Für Unternehmen des dezentralen Finanzwesens, Verwahrstellen und Börsen könnte eine breitere Aufsicht stärkere KYC-Prüfungen und Transaktionskontrollen bedeuten, wobei der Vorteil „klarere Regeln, stärkeres Vertrauen, größere institutionelle Zuflüsse“ sei, ergänzte er.

FAQ

Was sagten das Bank Policy Institute und The Clearing House zu Stablecoin-AML-Regeln?

Das Bank Policy Institute und The Clearing House reichten am Mittwoch gemeinsame Stellungnahmen ein und argumentierten, dass Vorschriften zur Bekämpfung von Geldwäsche bei Stablecoins Aktivitäten abdecken sollten, nachdem die Token die Emittenten verlassen.

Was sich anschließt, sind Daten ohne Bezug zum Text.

/-! ### `State.setSection` -/

@[simp] theorem State.setSection_pending (s : State) (n : Slot) (x : Section) :
    (s.setSection n x).pending = s.pending := rfl
@[simp] theorem State.setSection_mode (s : State) (n : Slot) (x : Section) : (s.setSection n x).mode = s.mode := rfl
@[simp] theorem State.setSection_cause (s : State) (n : Slot) (x : Section) :
    (s.setSection n x).cause = s.cause := rfl
@[simp] theorem State.setSection_station (s : State) (n : Slot) (x : Section) :
    (s.setSection n x).station = s.station := rfl
@[simp] theorem State.setSection_config (s : State) (n : Slot) (x : Section) :
    (s.setSection n x).config = s.config := rfl
@[simp] theorem State.setSection_cfgSelectLow (s : State) (n : Slot) (x : Section) :
    (s.setSection n x).cfgSelectLow = s.cfgSelectLow := rfl
@[simp] theorem State.setSection_cfgClock (s : State) (n : Slot) (x : Section) :
    (s.setSection n x).cfgClock = s.cfgClock := rfl
@[simp] theorem State.setSection_loadingTimer (s : State) (n : Slot) (x : Section) :
    (s.setSection n x).loadingTimer = s.loadingTimer := rfl
@[simp] theorem State.setSection_listeningTimer (s : State) (n : Slot) (x : Section) :
    (s.setSection n x).listeningTimer = s.listeningTimer := rfl
@[simp] theorem State.setSection_front (s : State) (n : Slot) (x : Section) :
    (s.setSection n x).front = s.front := rfl
@[simp] theorem State.setSection_reference (s : State) (n : Slot) (x : Section) :
    (s.setSection n x).reference = s.reference := rfl
@[simp] theorem State.setSection_records (s : State) (n : Slot) (x : Section) :
    (s.setSection n x).records = s.records := rfl
@[simp] theorem State.setSection_tx (s : State) (n : Slot) (x : Section) : (s.setSection n x).tx = s.tx := rfl
@[simp] theorem State.setSection_rx (s : State) (n : Slot) (x : Section) : (s.setSection n x).rx = s.rx := rfl
@[simp] theorem State.setSection_mirror (s : State) (n : Slot) (x : Section) :
    (s.setSection n x).mirror = s.mirror := rfl
@[simp] theorem State.setSection_sections (s : State) (n : Slot) (x : Section) :
    (s.setSection n x).sections = s.sections.set n (some x) := rfl
@[simp] theorem State.setSection_lines (s : State) (n : Slot) (x : Section) :
    (s.setSection n x).lines = s.lines := rfl
@[simp] theorem State.setSection_attn0 (s : State) (n : Slot) (x : Section) :
    (s.setSection n x).attn0 = s.attn0 := rfl
@[simp] theorem State.setSection_attn1 (s : State) (n : Slot) (x : Section) :
    (s.setSection n x).attn1 = s.attn1 := rfl
@[simp] theorem State.setSection_draws (s : State) (n : Slot) (x : Section) :
    (s.setSection n x).draws = s.draws := rfl

/-! ### `State.setMirror` -/

@[simp] theorem State.setMirror_pending (s : State) (m : EntryIndex) (x : MirrorEntry) :
    (s.setMirror m x).pending = s.pending := rfl
@[simp] theorem State.setMirror_mode (s : State) (m : EntryIndex) (x : MirrorEntry) :
    (s.setMirror m x).mode = s.mode := rfl
@[simp] theorem State.setMirror_cause (s : State) (m : EntryIndex) (x : MirrorEntry) :
    (s.setMirror m x).cause = s.cause := rfl
@[simp] theorem State.setMirror_station (s : State) (m : EntryIndex) (x : MirrorEntry) :
    (s.setMirror m x).station = s.station := rfl
@[simp] theorem State.setMirror_config (s : State) (m : EntryIndex) (x : MirrorEntry) :
    (s.setMirror m x).config = s.config := rfl
@[simp] theorem State.setMirror_cfgSelectLow (s : State) (m : EntryIndex) (x : MirrorEntry) :
    (s.setMirror m x).cfgSelectLow = s.cfgSelectLow := rfl
@[simp] theorem State.setMirror_cfgClock (s : State) (m : EntryIndex) (x : MirrorEntry) :
    (s.setMirror m x).cfgClock = s.cfgClock := rfl
@[simp] theorem State.setMirror_loadingTimer (s : State) (m : EntryIndex) (x : MirrorEntry) :
    (s.setMirror m x).loadingTimer = s.loadingTimer := rfl
@[simp] theorem State.setMirror_listeningTimer (s : State) (m : EntryIndex) (x : MirrorEntry) :
    (s.setMirror m x).listeningTimer = s.listeningTimer := rfl
@[simp] theorem State.setMirror_front (s : State) (m : EntryIndex) (x : MirrorEntry) :
    (s.setMirror m x).front = s.front := rfl
@[simp] theorem State.setMirror_reference (s : State) (m : EntryIndex) (x : MirrorEntry) :
    (s.setMirror m x).reference = s.reference := rfl
@[simp] theorem State.setMirror_records (s : State) (m : EntryIndex) (x : MirrorEntry) :
    (s.setMirror m x).records = s.records := rfl
@[simp] theorem State.setMirror_tx (s : State) (m : EntryIndex) (x : MirrorEntry) : (s.setMirror m x).tx = s.tx := rfl
@[simp] theorem State.setMirror_rx (s : State) (m : EntryIndex) (x : MirrorEntry) : (s.setMirror m x).rx = s.rx := rfl
@[simp] theorem State.setMirror_mirror (s : State) (m : EntryIndex) (x : MirrorEntry) :
    (s.setMirror m x).mirror = s.mirror.set m (some x) := rfl
@[simp] theorem State.setMirror_sections (s : State) (m : EntryIndex) (x : MirrorEntry) :
    (s.setMirror m x).sections = s.sections := rfl
@[simp] theorem State.setMirror_lines (s : State) (m : EntryIndex) (x : MirrorEntry) :
    (s.setMirror m x).lines = s.lines := rfl
@[simp] theorem State.setMirror_attn0 (s : State) (m : EntryIndex) (x : MirrorEntry) :
    (s.setMirror m x).attn0 = s.attn0 := rfl
@[simp] theorem State.setMirror_attn1 (s : State) (m : EntryIndex) (x : MirrorEntry) :
    (s.setMirror m x).attn1 = s.attn1 := rfl
@[simp] theorem State.setMirror_draws (s : State) (m : EntryIndex) (x : MirrorEntry) :
    (s.setMirror m x).draws = s.draws := rfl
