/-! ## Proofs: passage recognition and wheel speed

The statements about one record at a sweep completion. Each rests on what one evaluation makes of the record, told apart
by the steps of R19. -/

/-! ### What the front end hands over, in words of the state (R6) -/

theorem State.handOver_good_iff (s : State) (p : PointIndex) : (s.handOver p).faulted = false ↔ healthy s p := by
  rw [← Bool.not_eq_true, State.handOver_faulted_iff_not_healthy, not_not]

theorem HandOver.quiet_iff (h : HandOver) :
    h.quiet = true ↔ h.faulted = false ∧ h.filteredA = .free ∧ h.filteredB = .free := by
  simp [HandOver.quiet, and_comm]

/-- A completion is quiet for a point: R25 in words of the state. -/
theorem State.handOver_quiet_iff (s : State) (p : PointIndex) :
    (s.handOver p).quiet = true ↔
      healthy s p ∧ (s.front.get p).a.filtered = .free ∧ (s.front.get p).b.filtered = .free := by
  rw [HandOver.quiet_iff, State.handOver_good_iff]
  rfl

/-- Nothing after the front end changes what it hands over. -/
theorem State.completeSweep_handOver {s : State} (listens : s.mode.listens = true) (r : Results) (p : PointIndex) :
    (s.completeSweep r).handOver p = (s.sweepFront r).handOver p := by
  unfold State.handOver
  rw [State.completeSweep_front listens, State.completeSweep_reference listens, State.sweepFront_reference]

/-! ### Fault, dwell or pair: the steps of R19 -/

theorem PointRecord.takeLevels_of_blocked (cfg : PointConfig) (d : Nat) (h : HandOver) {r : PointRecord}
    (blocked : r.state = .blocked) : r.takeLevels cfg d h = r.takeDwell d h := if_pos blocked

theorem PointRecord.takeLevels_of_fault (cfg : PointConfig) (d : Nat) {h : HandOver} {r : PointRecord}
    (unblocked : r.state ≠ .blocked) (bad : h.faulted = true) : r.takeLevels cfg d h = r.block := by
  rw [PointRecord.takeLevels, if_neg unblocked, if_pos bad]

/-- A row of the pair tables is no row of BLOCKED; a row that counts leads to IDLE, and one that blocks to BLOCKED. -/
theorem pairTable_ends : ∀ row ∈ pairTable,
    row.source ≠ .blocked ∧ (row.effect = .count → row.target = .idle) ∧
      (row.effect = .block → row.target = .blocked) := by
  decide

/-- With all healths OK a record outside BLOCKED takes the row of its pair (R19 to R22). -/
theorem PointRecord.takeLevels_eq_applyRow (cfg : PointConfig) (d : Nat) {h : HandOver} {r : PointRecord}
    {row : PairRow} (mem : row ∈ pairTable) (source : r.state = row.source) (good : h.faulted = false)
    (a : h.filteredA = row.a) (b : h.filteredB = row.b) : r.takeLevels cfg d h = r.applyRow cfg.spacing h row := by
  have unblocked : r.state ≠ .blocked := source ▸ (pairTable_ends row mem).1
  rw [← PointRecord.takePair_eq_applyRow cfg.spacing row mem source a b, PointRecord.takeLevels, if_neg unblocked,
    if_neg (by simp [good])]

theorem PointRecord.applyRow_state (spacing : Nat) (h : HandOver) {row : PairRow} (mem : row ∈ pairTable)
    (r : PointRecord) : (r.applyRow spacing h row).state = row.target := by
  obtain ⟨_, counts, blocks⟩ := pairTable_ends row mem
  unfold PointRecord.applyRow
  cases effect : row.effect
  case keep => rfl
  case capture => rfl
  case drop => rfl
  case count => exact (counts effect).symm
  case block => exact (blocks effect).symm

/-- Settles O12: a healthy completion takes the record through the row of its pair. -/
theorem pairTablesHold : Obligations.PairTablesHold := by
  refine ⟨rfl, fun s r p row listens inUse mem source => ⟨_, exec_sweepCompletion r s, ?_⟩⟩
  obtain ⟨cfg, used⟩ := State.pointInUse_iff.1 inUse
  have taken (good : healthy (s.completeSweep r) p) := PointRecord.takeLevels_eq_applyRow cfg s.dwellLength mem source
    ((State.handOver_good_iff _ _).2 good)
  rw [State.completeSweep_record listens used]
  constructor
  · intro good a b
    rw [PointRecord.evaluate_state, PointRecord.evaluate_lag, taken good a b, PointRecord.applyRow_state _ _ mem]
    refine ⟨rfl, ?_⟩
    unfold PointRecord.applyRow
    cases row.effect
    case capture => exact apply_ite some _ _ _
    all_goals rfl
  · intro good a b blocks
    rw [PointRecord.evaluate_dwell, taken good a b, PointRecord.applyRow, blocks]
    rfl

Die Branchenverbände sagten, die derzeitigen Anforderungen würden keine ausreichenden Pflichten für Unternehmen des dezentralen Finanzwesens, bestimmte Verwahrstellen für digitale Vermögenswerte und Börsen auferlegen, wobei die meisten illegalen Aktivitäten nach der Emission stattfänden.

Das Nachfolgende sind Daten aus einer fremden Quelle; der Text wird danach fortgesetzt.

-- ==== Sys2Proof/Config.lean ====
section
/-! DEFINITION. What is fixed when HAMCORE is built: the block size (spec/00_scope.md R4, R5).
LATENCY and INSTANCES (R6) are no constants here: the first is the length of a list in a host event,
the second the length of a platform's list of states, at least 1, so that every value of either is covered. There is no free
value: no rule leaves a result of HAMCORE open. -/

namespace Sys2Proof

/-- A valid block size, given by M = log2 N with M ≥ 1, so that N = 2^M is a power of two ≥ 2.
An instance with another N does not exist (00_scope.md R4, 60_exceptions.md R81), and a value of this
type with another N cannot be built. -/
structure BlockSize where
  m : Nat
  pos : 1 ≤ m
  deriving DecidableEq, Repr

/-- N, the number of bits of a block (00_scope.md R4). -/
abbrev BlockSize.n (z : BlockSize) : Nat := 2 ^ z.m

/-- K = N − M − 1, the data capacity of one block (00_scope.md R5). -/
def BlockSize.k (z : BlockSize) : Nat := z.n - z.m - 1

/-- N = 16: the instance that `State.reset` and `decodeTableWord` show. DESIGN CHOICE (log entry 1):
the spec leaves N open; 16 is the size of the source's worked example and of the opcode table's own
columns `match_N16` and `mask_N16`. -/
def BlockSize.reference : BlockSize := ⟨4, by decide⟩

end Sys2Proof
end

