-- ==== Sys2Proof/Machine/Step.lean ====
section
/-! DEFINITION. One step of an instance: the host's next event. A step is one whole transaction
(spec/20_memory.md R23, spec/60_exceptions.md R86) or one reset. -/

namespace Sys2Proof.Machine

/-- One step. With nothing presented the instance is idle and nothing changes (log entry 6). A run that changes
a request within its transaction is refused, whether a response or a reset ends it (70_reset_and_hazards.md R94).
Otherwise a reset makes the ports idle (R90), and a request is decoded and executed. -/
def step (s : State) : Host.Outcome State Fault Refusal :=
  match s.inbox with
  | [] => .next s
  | .reset inFlight :: rest =>
    if (HostEvent.reset inFlight).stable then .next (State.takeReset { s with inbox := rest })
    else .refused .requestChanged
  | .request issued held :: rest =>
    if (HostEvent.request issued held).stable then exec (decodeReq issued) { s with inbox := rest }
    else .refused .requestChanged

/-- The state whose very next step runs the request word `w`: it is presented at the request ports ahead of
whatever the host does later. No program is stored or fetched (10_state.md R12, 20_memory.md R28): this
stands for the host presenting a request (log entry 12). -/
def State.withFetchWord (s : State) (_nbits w : Nat) : State := s.presentWord w

end Sys2Proof.Machine
end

Warum warnten Krypto-Unternehmen diese Woche zuvor vor umfassenden AML-Regeln?

Zuvor diese Woche warnten die Krypto-Investmentfirma Paradigm und das Hyperliquid Policy Center, dass umfassende Regeln zur Bekämpfung von Geldwäsche regulierte Dollar-Token aus dem dezentralen Finanzwesen verdrängen könnten. Die Unternehmen argumentierten, dass Stablecoin-Emittenten nicht für Aktivitäten verantwortlich gemacht werden sollten, die sie nicht überwachen oder kontrollieren können, nachdem Token in Sekundärmärkte gewechselt sind.

Welche Compliance-Tools existieren laut dYdX Foundation in großen Stablecoins?

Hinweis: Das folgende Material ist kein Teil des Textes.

/-! ## The machine -/

/-- A request at the head of the inbox that the host holds stable is decoded and executed, with the event taken
from the inbox; nothing else is around it. -/
def Obligations.StepRunsTheDecodedRequest : Prop :=
  ∀ (s : State) (w : Req s.m) (held : List (Req s.m)) (rest : List (HostEvent s.m)),
    s.inbox = .request w held :: rest → (∀ x ∈ held, x = w) →
    step s = exec (decodeReq w) { s with inbox := rest }

/-- The request at the head of the inbox presents i: from REQ written by the encoder, a step is exec of i. -/
def Obligations.StepRunsTheEncodedInstruction : Prop :=
  ∀ (s : State) (i : Instr), i.wellFormed s.m = true →
    step (s.withFetchWord (2 ^ s.m + 2) (encode s.m i).toNat) = exec i s

/-- R94: the request is sampled whole at issue: held stable, it gets the response of the word issued; changed
before its response it has no meaning, and the run is refused. That a change before a reset that interrupts the
transaction refuses the run too is DEDUCED (log entries 4 and 5), and not said of resets by R94. -/
def Obligations.ChangedRequestIsRefused : Prop :=
  ∀ (s : State) (w : Req s.m) (held : List (Req s.m)) (rest : List (HostEvent s.m)),
    (s.inbox = .request w held :: rest →
      (step s = .refused .requestChanged ↔ ∃ x ∈ held, x ≠ w) ∧
      ((∀ x ∈ held, x = w) → step s = .next (after { s with inbox := rest } (respReq w)))) ∧
    (s.inbox = .reset (some (w, held)) :: rest →
      (step s = .refused .requestChanged ↔ ∃ x ∈ held, x ≠ w))

/-- R93: the delay from request to response changes nothing: a request held for any two numbers of time units
gives the same step. -/
def Obligations.LatencyChangesNothing : Prop :=
  ∀ (s : State) (w : Req s.m) (latency latency' : Nat),
    step (s.present (.request w (List.replicate latency w))) =
      step (s.present (.request w (List.replicate latency' w)))

/-- R90: after reset the ports are idle. A reset event, whatever the host does after it, makes the ports idle,
delivers no response for the transaction it interrupts, and changes nothing else; the request after it, held for any
number of time units, is answered as it would have been without the reset. A transaction in flight is one that the
host has held stable until then; ChangedRequestIsRefused says what happens to a run that has not (R94). -/
def Obligations.ResetDiscardsTheTransaction : Prop :=
  (∀ z : BlockSize, (State.resetOf z).ports = ⟨0, 0, BitVec.allOnes (z.m + 1)⟩) ∧
  (∀ (s : State) (inFlight : Option (Req s.m × List (Req s.m))) (rest : List (HostEvent s.m)),
    s.inbox = .reset inFlight :: rest → StableInFlight inFlight →
    step s = .next { s with ports := ⟨0, 0, BitVec.allOnes (s.m + 1)⟩, inbox := rest }) ∧
  ∀ (s : State) (inFlight : Option (Req s.m × List (Req s.m))) (w : Req s.m) (held : List (Req s.m))
    (rest : List (HostEvent s.m)),
    s.inbox = .reset inFlight :: .request w held :: rest → StableInFlight inFlight → (∀ x ∈ held, x = w) →
    ∃ r : Response s.m, exec (decodeReq w) s = .next (after s r) ∧
      Host.Core.run Sys2Proof.core 2 s = .next (after { s with inbox := rest } r)

/-- With nothing presented the instance idles: the model's choice (log entry 6). -/
def Obligations.IdleStepChangesNothing : Prop :=
  ∀ s : State, s.inbox = [] → step s = .next s

/-- R10, R23: the response of a request is a function of the block size and the request alone. -/
def Obligations.ResponseDependsOnRequestAlone : Prop :=
  ∀ (z : BlockSize) (w : Req z.m), ∃ r : Response z.m,
    ∀ (ports : Response z.m) (inbox : List (HostEvent z.m)) (delivered : List (Response z.m)),
      exec (decodeReq w) ⟨z, ports, inbox, delivered⟩ = .next ⟨z, r, inbox, delivered ++ [r]⟩

/-- R25 for one instance: k requests, each held for any number of time units, are answered in order, one response
each, and the k-th response is RESP of the k-th request. -/
def Obligations.ResponsesComeInRequestOrder : Prop :=
  ∀ (s : State) (ws : List (Req s.m × Nat)) (rest : List (HostEvent s.m)),
    s.inbox = (ws.map fun p => HostEvent.request p.1 (List.replicate p.2 p.1)) ++ rest →
    Host.Core.run Sys2Proof.core ws.length s = .next
      { s with
        ports := ((ws.map fun p => respReq p.1).getLast?).getD s.ports
        inbox := rest
        delivered := s.delivered ++ ws.map fun p => respReq p.1 }

/-- R64: correcting a message is one COR per block in order, and output block k is COR of input block k alone. -/
def Obligations.MessageCorrectionIsBlockwise : Prop :=
  ∀ (s : State) (blocks : List (Block s.m)),
    s.inbox = (blocks.map fun b => HostEvent.request (packed 3 b) []) →
    ∃ (ports : Response s.m) (rs : List (Response s.m)),
      Host.Core.run Sys2Proof.core blocks.length s =
        .next { s with ports := ports, inbox := [], delivered := s.delivered ++ rs } ∧
      rs.map Response.blkOut = blocks.map corBlock

/-- The headline: a message of codewords, each with at most one bit flipped on its way, comes back whole from a
run of COR transactions. -/
def Obligations.CorruptedMessageIsRestored : Prop :=
  ∀ (s : State) (message : List (Block s.m × Block s.m)),
    (∀ p ∈ message, isCodeword p.1 = true ∧ atMostOneFlip p.1 p.2) →
    s.inbox = (message.map fun p => HostEvent.request (packed 3 p.2) []) →
    ∃ (ports : Response s.m) (rs : List (Response s.m)),
      Host.Core.run Sys2Proof.core message.length s =
        .next { s with ports := ports, inbox := [], delivered := s.delivered ++ rs } ∧
      rs.map Response.blkOut = message.map Prod.fst

/-- The boundary invariant is kept by every step: no illegal `loc` word, and no port value but the idle ones or
the last response. That the ports keep the last response is the model's choice (log entry 8). -/
def Obligations.BoundaryInvariantIsKept : Prop :=
  ∀ s t : State, s.BoundaryInv → step s = .next t → t.BoundaryInv

/-- The boundary invariant holds after reset, for every block size. -/
def Obligations.BoundaryInvariantAtReset : Prop :=
  ∀ z : BlockSize, (State.resetOf z).BoundaryInv

/-- A step is refused only for a request changed within its transaction: with an inbox that holds no such request every
run goes on, and each step takes one event. Beyond the end of the inbox the run goes on by idle steps, which change
nothing: that part is the model's choice (log entry 6). -/
def Obligations.SafeInboxNeverStops : Prop :=
  ∀ (k : Nat) (s : State), SafeInbox s.inbox →
    (∃ (ports : Response s.m) (delivered : List (Response s.m)), Host.Core.run Sys2Proof.core k s =
      .next { s with ports := ports, inbox := s.inbox.drop k, delivered := delivered }) ∧
    (s.inbox.length ≤ k →
      Host.Core.run Sys2Proof.core k s = Host.Core.run Sys2Proof.core s.inbox.length s)

/-! ## Block size, positions, instances -/

/-- R4: N is a power of two ≥ 2, refused otherwise, fixed at elaboration, and the same for every operation. -/
def Obligations.BlockSizeIsFixedAtElaboration : Prop :=
  (∀ n, (∃ z, elaborate n = some z ∧ z.n = n) ↔ ∃ k, 1 ≤ k ∧ n = 2 ^ k) ∧
  (∀ n, elaborate n = none ↔ ¬ ∃ k, 1 ≤ k ∧ n = 2 ^ k) ∧
  ∀ s t : State, step s = .next t → t.size = s.size

/-- R81: no instance exists for another N, and the host's encode fails at once, whatever the text. That decode answers
the same error for such an N is the model's choice (log entry 14): R76 and R81 do not say it. -/
def Obligations.ConfigurationErrorFailsFast : Prop :=
  ∀ n, (¬ ∃ k, 1 ≤ k ∧ n = 2 ^ k) →
    elaborate n = none ∧ (∀ z : BlockSize, z.n ≠ n) ∧
    ∀ text blocks, encodeText n text = .error .configuration ∧ decodeText n blocks = .error .configuration

/-- R5, R7: the three position classes partition the indices; P has M members and D has K; the examples. -/
def Obligations.PositionClassesPartition : Prop :=
  (∀ (z : BlockSize) (i : Nat), i < z.n →
    (i = 0 ∧ i ∉ parityPositions z.m ∧ i ∉ dataPositions z.n) ∨
    (i ≠ 0 ∧ i ∈ parityPositions z.m ∧ i ∉ dataPositions z.n) ∨
    (i ≠ 0 ∧ i ∉ parityPositions z.m ∧ i ∈ dataPositions z.n)) ∧
  (∀ z : BlockSize, (∀ i, i ∈ parityPositions z.m ↔ ∃ k < z.m, i = 2 ^ k) ∧
    (∀ i, i ∈ dataPositions z.n ↔ 1 ≤ i ∧ i < z.n ∧ ∀ k, i ≠ 2 ^ k) ∧
    (parityPositions z.m).Nodup ∧ (parityPositions z.m).length = z.m ∧
    (dataPositions z.n).Nodup ∧ (dataPositions z.n).length = z.k) ∧
  parityPositions 4 = [1, 2, 4, 8] ∧ dataPositions 16 = [3, 5, 6, 7, 9, 10, 11, 12, 13, 14, 15] ∧
  ∀ z : BlockSize, z.k = z.n - z.m - 1 ∧ (z.m = 1 → z.k = 0) ∧ (z.m = 2 → z.k = 1) ∧ (z.m = 3 → z.k = 4) ∧
    (z.m = 4 → z.k = 11) ∧ (z.m = 5 → z.k = 26) ∧ (z.m = 6 → z.k = 57)

/-- R8: dpos lists the data positions in ascending order, all of them, and its first five values. -/
def Obligations.DataPositionsAscend : Prop :=
  ∀ z : BlockSize,
    (∀ j, (∃ i, dpos z.n j = some i) ↔ j < z.k) ∧
    (∀ i, (∃ j, dpos z.n j = some i) ↔ i < z.n ∧ DataIndex i) ∧
    (∀ j j' i i', j < j' → dpos z.n j = some i → dpos z.n j' = some i' → i < i') ∧
    (4 ≤ z.m → (List.range 5).map (dpos z.n) = [some 3, some 5, some 6, some 7, some 9])

/-- R6, R87: a platform has at least one instance, and any list of at least one is a platform; an instance's step
changes no other instance, depends on its own state alone, and two instances' steps give the same platform in either
order. -/
def Obligations.InstancesAreIndependent : Prop :=
  ((∀ p : Platform, 1 ≤ p.count) ∧
    ∀ l : List State, (∃ p, Platform.build l = some p ∧ p.instances = l) ↔ 1 ≤ l.length) ∧
  (∀ (p : Platform) (k : Nat) (s t : State), p.instances[k]? = some s → step s = .next t →
    ∃ q : Platform, p.stepAt k = some (.next q) ∧ q.instances[k]? = some t ∧
      ∀ j, j ≠ k → q.instances[j]? = p.instances[j]?) ∧
  ∀ (p : Platform) (k j : Nat) (s t s' t' : State), k ≠ j → p.instances[k]? = some s → step s = .next t →
    p.instances[j]? = some s' → step s' = .next t' →
    ∃ q q' r : Platform, p.stepAt k = some (.next q) ∧ p.stepAt j = some (.next q') ∧
      q.stepAt j = some (.next r) ∧ q'.stepAt k = some (.next r)

/-- Results that come back from the instances in any order are put back in block order by their tags. The tags
are the model's choice of how the host does so (log entry 18). -/
def Obligations.BlockOrderIsRestored : Prop :=
  ∀ (blocks : List Nat) (f : Nat → Nat) (results : List (Nat × Nat)),
    results.Perm ((tagBlocks blocks).map fun p => (p.1, f p.2)) →
    restoreOrder blocks.length results = blocks.map f

/-! ## Host-side framing -/

/-- R70: toBinary: 8 bits for each character, most significant first; codes above 255 are refused; the example. -/
def Obligations.TextBecomesBitsMsbFirst : Prop :=
  (∀ text : List Nat, (∀ c ∈ text, c ≤ 255) → ∃ bits, toBinary text = .ok bits ∧
    bits.length = 8 * text.length ∧
    ∀ k j, k < text.length → j < 8 → bits.getD (8 * k + j) false = (text.getD k 0).testBit (7 - j)) ∧
  (∀ text : List Nat, (∃ c ∈ text, 255 < c) → toBinary text = .error .characterOutOfRange) ∧
  toBinary [0x68] = .ok [false, true, true, false, true, false, false, false]

/-- R71: toAscii is the inverse of toBinary, fails with the format error exactly when the length is not a multiple
of 8, and gives the empty text for no bits. -/
def Obligations.AsciiInvertsBinary : Prop :=
  (∀ text bits, toBinary text = .ok bits → toAscii bits = .ok text) ∧
  (∀ text bits, toAscii bits = .ok text → toBinary text = .ok bits) ∧
  (∀ bits, toAscii bits = .error .format ↔ bits.length % 8 ≠ 0) ∧
  toAscii [] = .ok []

/-- R72, R73: chunk: ceil(L / K) blocks, bit kK + j at dpos(j) of block k, zero padding, reserved parity slots; no
block for empty input, and N = 2 refused on any other. -/
def Obligations.ChunkPlacesBitsAtDataPositions : Prop :=
  (∀ z : BlockSize, chunk z.m [] = .ok []) ∧
  (∀ bits : List Bool, bits ≠ [] → chunk 1 bits = .error .noDataSlot) ∧
  ∀ (z : BlockSize) (bits : List Bool), 1 ≤ z.k → bits ≠ [] → ∃ blocks : List (List Slot),
    chunk z.m bits = .ok blocks ∧ blocks.length = (bits.length + z.k - 1) / z.k ∧
    ∀ (k : Nat) (slots : List Slot), blocks[k]? = some slots → slots.length = z.n ∧
      (∀ i, i = 0 ∨ i ∈ parityPositions z.m → slots[i]? = some .reserved) ∧
      ∀ j i, dpos z.n j = some i → slots[i]? = some (.data (bits.getD (k * z.k + j) false))

/-- R74: join keeps the data bits in order, cut to the largest multiple of 8. -/
def Obligations.JoinKeepsDataBits : Prop :=
  ∀ (m : Nat) (blocks : List (Block m)),
    (∀ b ∈ blocks, ∀ j, (dataBits b)[j]? = (dpos (2 ^ m) j).map fun i => b.getLsbD i) ∧
    join blocks <+: blocks.flatMap dataBits ∧
    (join blocks).length % 8 = 0 ∧
    (blocks.flatMap dataBits).length < (join blocks).length + 8

/-- R75: encoding a text is one ENC transaction for each chunk, in order: a run of them delivers the message. -/
def Obligations.EncodeIsOneEncPerBlock : Prop :=
  ∀ (s : State) (text : List Nat) (asked message : List (Block s.m)),
    messageBlocks s.m text = .ok asked → encodeBlocks s.m text = .ok message →
    s.inbox = (asked.map fun b => HostEvent.request (packed 0 b) []) →
    ∃ (ports : Response s.m) (rs : List (Response s.m)),
      Host.Core.run Sys2Proof.core asked.length s =
        .next { s with ports := ports, inbox := [], delivered := s.delivered ++ rs } ∧
      rs.map Response.blkOut = message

Charles d'Haussy, CEO der dYdX Foundation, sagte, jede Übertragung von USDC oder USDT laufe über den Master-Smart-Contract des Emittenten, in dem Freeze- und Blacklist-Kontrollen „in Echtzeit ausgeführt“ würden. Er ergänzte, dass die meisten führenden DeFi-Plattformen außerdem Trades on-chain prüfen, wodurch die regulatorische Lücke „kleiner“ werde, als es in beiden Schreiben eingeräumt wird.